The allocator now keeps a global slab-page registry. Each page still has an owner thread for reuse, but cross-thread frees are recognized as slab pointers instead of falling through to plain free(). Reclaim/destroy detaches pages with no live chunks and retires pages that still have live chunks, freeing them when the final chunk is returned.

The slab payload is explicitly aligned to max_align_t, and resolve workers now tear down their thread-local parser/slab state before exiting so registered pages do not keep an owner pointer into dead TLS.

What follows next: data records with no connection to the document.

-- ==== Sys2Proof/Machine/Context.lean ====
section
/-! DEFINITION. Halts, context images and their loss (15 R325 to R336): the image of Table 15.5, saving, resuming, discarding, owed
writes, the steps of end (13 R292), and ctxsave, ctxrest and tlbinv (R337 to R340). -/

namespace Sys2Proof.Machine

/-! The image (15 Tables 15.5, 15.6, 15.9). -/

/-- The agent of a save, a resume, and of the engine records. -/
def slotAgent (core : Nat) (root : Word) : Agent := { core := core, root := root, user := false, hart := 4096 }

/-- An aligned part of an image: its offset, its bytes, at most 8, and its value. -/
structure Piece where
  off : Nat
  n   : Nat
  val : Nat
  deriving DecidableEq, Repr

/-- The parts of an image written in order by one write, up to the first that is refused, with the keys that they reach; path gives that of the
part at an offset. -/
def writePieces (a : Agent) (path : Nat → Path) (base : Word) : List Piece → State → State × List Nat × Option Trap
  | [], s => (s, [], none)
  | p :: ps, s =>
    match access s a (base + word p.off) p.n .store (path p.off) with
    | .error e => (e.state, [], some e.trap)
    | .ok (key, s1) =>
      let (s2, keys, bad) := writePieces a path base ps (putNat s1 (2 ^ 54 + s.steps) key p.val p.n)
      (s2, key :: keys, bad)

/-- Consecutive words of 8 bytes as parts from an offset on. -/
def wordPieces : Nat → List Nat → List Piece
  | _, [] => []
  | off, w :: ws => { off := off, n := 8, val := w % 2 ^ 64 } :: wordPieces (off + 8) ws

/-- The word of a truth value. -/
def bitWord (b : Bool) : Nat := if b then 1 else 0

/-- The words of a mask register. -/
def maskWords (v : BitVec 512) : List Nat := (List.range 8).map (fun i => v.toNat / 2 ^ (64 * i) % 2 ^ 64)

/-- An engine record. -/
def engineWords (t : Timeline) (det : Bool) : List Nat := [t.issued.toNat, t.done.toNat, bitWord det, 0]

/-- The image of a stream register. -/
def streamWords (t : Option Stream) : List Nat :=
  match t with
  | none => List.replicate 16 0
  | some t =>
    (List.range 8).map (fun i => fieldAt t.desc (8 * i) 8) ++ [t.pos, t.overrun, 1 + 2 * bitWord t.out] ++ List.replicate 5 0

/-- An entry of the matrix queue (15 Table 15.9). -/
def mtxWords (c : MtxCmd) : List Nat :=
  let mac := isMac c.instr
  let mrec := match c.mrec with | some m => m % 512 + 2 ^ 15 | none => 0
  [(instrWord c.instr).toNat + c.kdone * 2 ^ 32, c.num.toNat, c.sa.toNat, if mac then c.sb.toNat else 0,
   if isMaci c.instr then c.srec.toNat else 0, c.shape.toNat, c.fpctl.toNat,
   mrec + (c.flags.toNat % 64 + 64 * bitWord c.poison.isSome) * 2 ^ 16 +
     (if isMspill c.instr && c.started then c.nrows else 0) * 2 ^ 32]

/-- The first element that beat b of a row processes (15 R328). -/
def beatElem (f b : Nat) : Nat :=
  if fmtTwo f then 8 * b else if fmtPacked f then (512 * b + fmtWidth f - 1) / fmtWidth f else 16 * b

/-- The beat of a row whose first element is e. -/
def elemBeat (f e : Nat) : Nat := if fmtTwo f then e / 8 else if fmtPacked f then e * fmtWidth f / 512 else e / 16

/-- The PROG field of an entry. -/
def progImage (op : VOp) (e : VEntry) : Nat :=
  match e.prog with
  | .sweep p => p % 4096
  | .beats n =>
    let k := beatsPerRow op e
    let sh := op.sweep e.cap
    (n / k * shVL sh + beatElem (shFmt sh) (n % k)) % 4096 + 4096

/-- The progress that a PROG field gives. -/
def progOf (op : VOp) (e : VEntry) (w : Nat) : Prog :=
  let sh := op.sweep e.cap
  let p := w % 4096
  if bitOf w 12 then .beats (p / shVL sh * beatsPerRow op e + elemBeat (shFmt sh) (p % shVL sh)) else .sweep p

/-- An entry of the VIQ (15 Table 15.6). -/
def viqWords (s : State) (h : Nat) (e : VEntry) : List Nat :=
  let prog := match vopOf s h e with | some op => progImage op e | none => 0
  [(instrWord e.instr).toNat + prog * 2 ^ 32, e.pc.toNat, e.cap.shape.toNat, e.cap.fpctl.toNat, e.cap.sa.toNat, e.cap.sb.toNat,
   e.cap.sa1.toNat, e.seq.toNat]

/-- The VIQ header. -/
def viqHead (es : List VEntry) : Nat :=
  match es with
  | [] => 0
  | e :: _ => (viqposOf e.seq).toNat + es.length * 2 ^ 32

/-- The system registers in the order of the image. -/
def csrWords (c : Csrs) : List Nat :=
  [c.fpctl.toNat, c.fpflags.toNat, c.tvec.toNat, c.tcause.toNat, c.tpc.toNat, c.tval.toNat, c.tval2.toNat, c.tstatus.toNat,
   c.residx.toNat, c.viqpos.toNat, c.hwm.toNat, c.vback.toNat, c.ptroot.toNat, c.cpyerr.toNat, c.resthr.toNat, 0]

/-- What a save puts into an image beside the registers. -/
structure ImageParts where
  lost    : Bool
  slices  : Nat
  home    : Nat
  det     : Bool
  pc      : Word
  copyDet : Bool
  lensDet : Bool
  xchDet  : Bool
  mtxQ    : List MtxCmd
  viq     : List VEntry
  deriving DecidableEq, Repr

/-- The 1,024 words of an image below the tiles. -/
def imageWords (s : State) (h : Nat) (p : ImageParts) : List Nat :=
  let x := getHart s h
  let hdr := 1 + bitWord p.lost * 2 ^ 8 + p.slices * 2 ^ 9 + p.home * 2 ^ 12 + bitWord p.det * 2 ^ 22
  let mq := (p.mtxQ.take 16).flatMap mtxWords
  let vq := (p.viq.take 32).flatMap (viqWords s h)
  [hdr, p.pc.toNat, x.strip.addr.toNat, x.strip.count.toNat, x.strip.strikes, x.csr.nestid.toNat, x.csr.deadline.toNat, 0] ++
    (List.range 32).map (fun i => (x.getS (BitVec.ofNat 5 i)).toNat) ++
    (List.range 8).flatMap (fun i => maskWords (x.getM i)) ++ (List.range 8).map (fun i => (x.getSh i).toNat) ++ csrWords x.csr ++
    engineWords x.eng.copy p.copyDet ++ engineWords x.eng.mtx false ++ engineWords x.eng.lens p.lensDet ++
    engineWords x.eng.xch p.xchDet ++ List.replicate 16 0 ++ [28, 29, 30, 31].flatMap (fun v => streamWords (x.streamAt v)) ++
    List.replicate 32 0 ++ [p.mtxQ.length] ++ List.replicate 7 0 ++ mq ++ List.replicate (128 - mq.length) 0 ++
    List.replicate 120 0 ++ [viqHead p.viq] ++ List.replicate 7 0 ++ vq ++ List.replicate (256 - vq.length) 0 ++
    List.replicate 248 0

/-- Offset of a tile's image in a slot. -/
def tileOffset (tile : Nat) : Nat := if tile = 0 then 0x2000 else 0x2C000

/-- A tile's image as an mspill writes it (09 R203, R204). -/
def tilePieces (x : Hart) (tile ncol : Nat) : List Piece :=
  let n := min (x.hacc tile) 256
  let base := tileOffset tile
  let hd := bitWord (x.isWf tile) + n * 2 ^ 16 + ncol * 2 ^ 32
  wordPieces base [hd, 0] ++
    (List.range (n * ncol)).flatMap (fun i =>
      let v := slotImage (x.acc74 tile (i / ncol) (i % ncol))
      (List.range 5).map (fun k => { off := base + 16 + 10 * i + 2 * k, n := 2, val := v / 2 ^ (16 * k) % 2 ^ 16 }))

/-- The path of a ctxsave's write at an offset of its image: no fill comes before it where the image covers the chunk (04 R72). -/
def imagePath (x : Hart) (ncol off : Nat) : Path :=
  let last := fun (tile : Nat) => tileOffset tile + 16 + 10 * (min (x.hacc tile) 256 * ncol)
  { Path.scalar with whole := off < tileOffset 0 || off / 32 * 32 + 32 ≤ last (if off < tileOffset 1 then 0 else 1) }

/-- Every part of an image. -/
def imagePieces (s : State) (h : Nat) (p : ImageParts) : List Piece :=
  let x := getHart s h
  wordPieces 0 (imageWords s h p) ++ tilePieces x 0 (16 * p.slices) ++ tilePieces x 1 (16 * p.slices)

/-! What a save writes first (15 R329). -/

/-- The lines of the HWM rectangle (06 R135). -/
def rectLines (hwm : Word) : List Nat :=
  let n := hwm.toNat
  if !bitOf n 15 then []
  else (List.range (n / 1024 % 32 + 1)).flatMap (fun v => (List.range ((n % 1024 + 127) / 128)).map (fun j => 4 * v + j))

/-- The dirty ones of some lines written back, each then clean, with the address of the first that could not be (15 R329, R335). -/
def flushLines (h : Nat) : List Nat → State → Option Word → State × Option Word
  | [], s, lost => (s, lost)
  | l :: ls, s, lost =>
    match (getHart s h).line l with
    | .resident true u =>
      (match writeBackLine s h l (getHart s h).back with
       | .error w => flushLines h ls w.state (lost.or (some w.addr))
       | .ok s1 => flushLines h ls (putHart s1 h ((getHart s1 h).setLine l (.resident false u))) lost)
    | _ => flushLines h ls s lost

/-- The hart at a save or a resume, where VBACK takes effect (06 R137). -/
def takeBack (s : State) (h : Nat) : State :=
  let x := getHart s h
  putHart s h { x with back := x.csr.vback }

/-- Every pushed stream element of a hart written, and every element fetched ahead discarded (15 R329). -/
def settleStreams (s : State) (h : Nat) : State :=
  let s1 := [28, 29, 30, 31].foldl (fun s v => streamDrainAll s h v) s
  let x := getHart s1 h
  putHart s1 h { x with streams := x.streams.map (fun (p : Nat × Stream) => (p.1, { p.2 with fetched := [] })) }

/-! The halt points of a VIQ (15 Table 15.3). -/

/-- The data in flight of an entry as owed writes (15 R331). What landing changes beside vector registers is done now. -/
def oweData (s : State) (h : Nat) (e : VEntry) (op : VOp) : State :=
  match op.run with
  | .load _ land =>
    let x := getHart s h
    let y := e.inflight.foldl (fun x ds => landAll land x e ds) x
    let owed := e.inflight.map (fun ds =>
      ({ ctx := x.ctx, slot := x.saveSlot, entry := { e with inflight := [] }, data := ds, vback := x.csr.vback, root := x.csr.ptroot,
         core := coreOf h } : Owed))
    { putHart s h { y with vreg := x.vreg } with owed := s.owed ++ owed }
  | _ => s

/-- The progress of an entry in beat form, where its positions left begin at a beat; one that resumed inside a beat and has issued none since
keeps its position (15 R328). -/
def beatForm (op : VOp) (e : VEntry) : Prog :=
  match e.prog with
  | .beats n => .beats n
  | .sweep p =>
    let n := beatOfPos op e p
    if positionsLeft op { e with prog := .beats n } == positionsLeft op e then .beats n else .sweep p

Observed environment: macOS 26.5.2 (25F84), Darwin 25.5.0 arm64, Apple clang 21.0.0.

Crash evidence

Local macOS DiagnosticReports show in-pipeline watcher/indexer aborts with SIGABRT / ___BUG_IN_CLIENT_OF_LIBMALLOC_POINTER_BEING_FREED_WAS_NOT_ALLOCATED under tree-sitter frames, including:

2026-07-02 19:31:58 +0300, PID 74258: ts_stack_delete -> ts_parser_delete -> cbm_destroy_thread_parser -> extract_worker -> cbm_parallel_extract -> cbm_pipeline_run -> watcher_index_fn -> cbm_watcher_poll_once -> cbm_watcher_run -> watcher_thread
2026-07-02 19:31:59 +0300, PID 92286: _realloc -> ts_subtree_compress -> ts_parser_parse -> cbm_extract_file -> extract_worker -> cbm_parallel_extract -> cbm_pipeline_run -> watcher_index_fn -> cbm_watcher_poll_once -> cbm_watcher_run -> watcher_thread
2026-07-03 18:48:33 +0300, PID 96664: stack_node_release -> ts_stack_renumber_version -> ts_parser_parse -> cbm_extract_file -> extract_worker -> cbm_parallel_extract -> cbm_pipeline_run_incremental -> cbm_pipeline_run -> watcher_index_fn -> cbm_watcher_poll_once -> cbm_watcher_run -> watcher_thread

The 2026-07-03 reports came from local build UUID 459D6782-328E-308C-BDFB-A117FEC793ED. That build is useful provenance for the same watcher/tree-sitter failure class, but it is not byte-identical to this PR head: this PR head additionally has alignas(max_align_t) and resolve-worker terminal slab teardown.

Tests

make -f Makefile.cbm build/c/test-runner CC=clang CXX=clang++
ASAN_OPTIONS=detect_leaks=0 ./build/c/test-runner mem (34 passed)
ASAN_OPTIONS=detect_leaks=0 ./build/c/test-runner mem pipeline (243 passed)
red-first allocator regressions cover:
- cross-thread free of a slab chunk
- reclaim while a foreign thread still holds a live chunk
- destroy while a foreign thread still holds a live chunk

Local indexer timing smoke

Same macOS arm64 host, same checkout, fresh CBM_CACHE_DIR per run, cli index_repository --mode fast:

`CBM_WORKERS`	main	PR head	result
1	15.238s	14.949s	PR -1.9%
2	5.410s	5.329s	PR -1.5%
4	3.381s	3.307s	PR -2.2%
8	5.322s	5.536s	PR +4.0%
10	8.244s	9.246s	PR +12.2%

A separate default-worker smoke on the same checkout produced main 8.700s / 8.537s and PR head 13.675s / 9.116s; the first PR run appears cold/outlier, while the second is about +7% versus main. The global registry remains a deliberate correctness/performance tradeoff in this version rather than a proven no-cost fast-path change.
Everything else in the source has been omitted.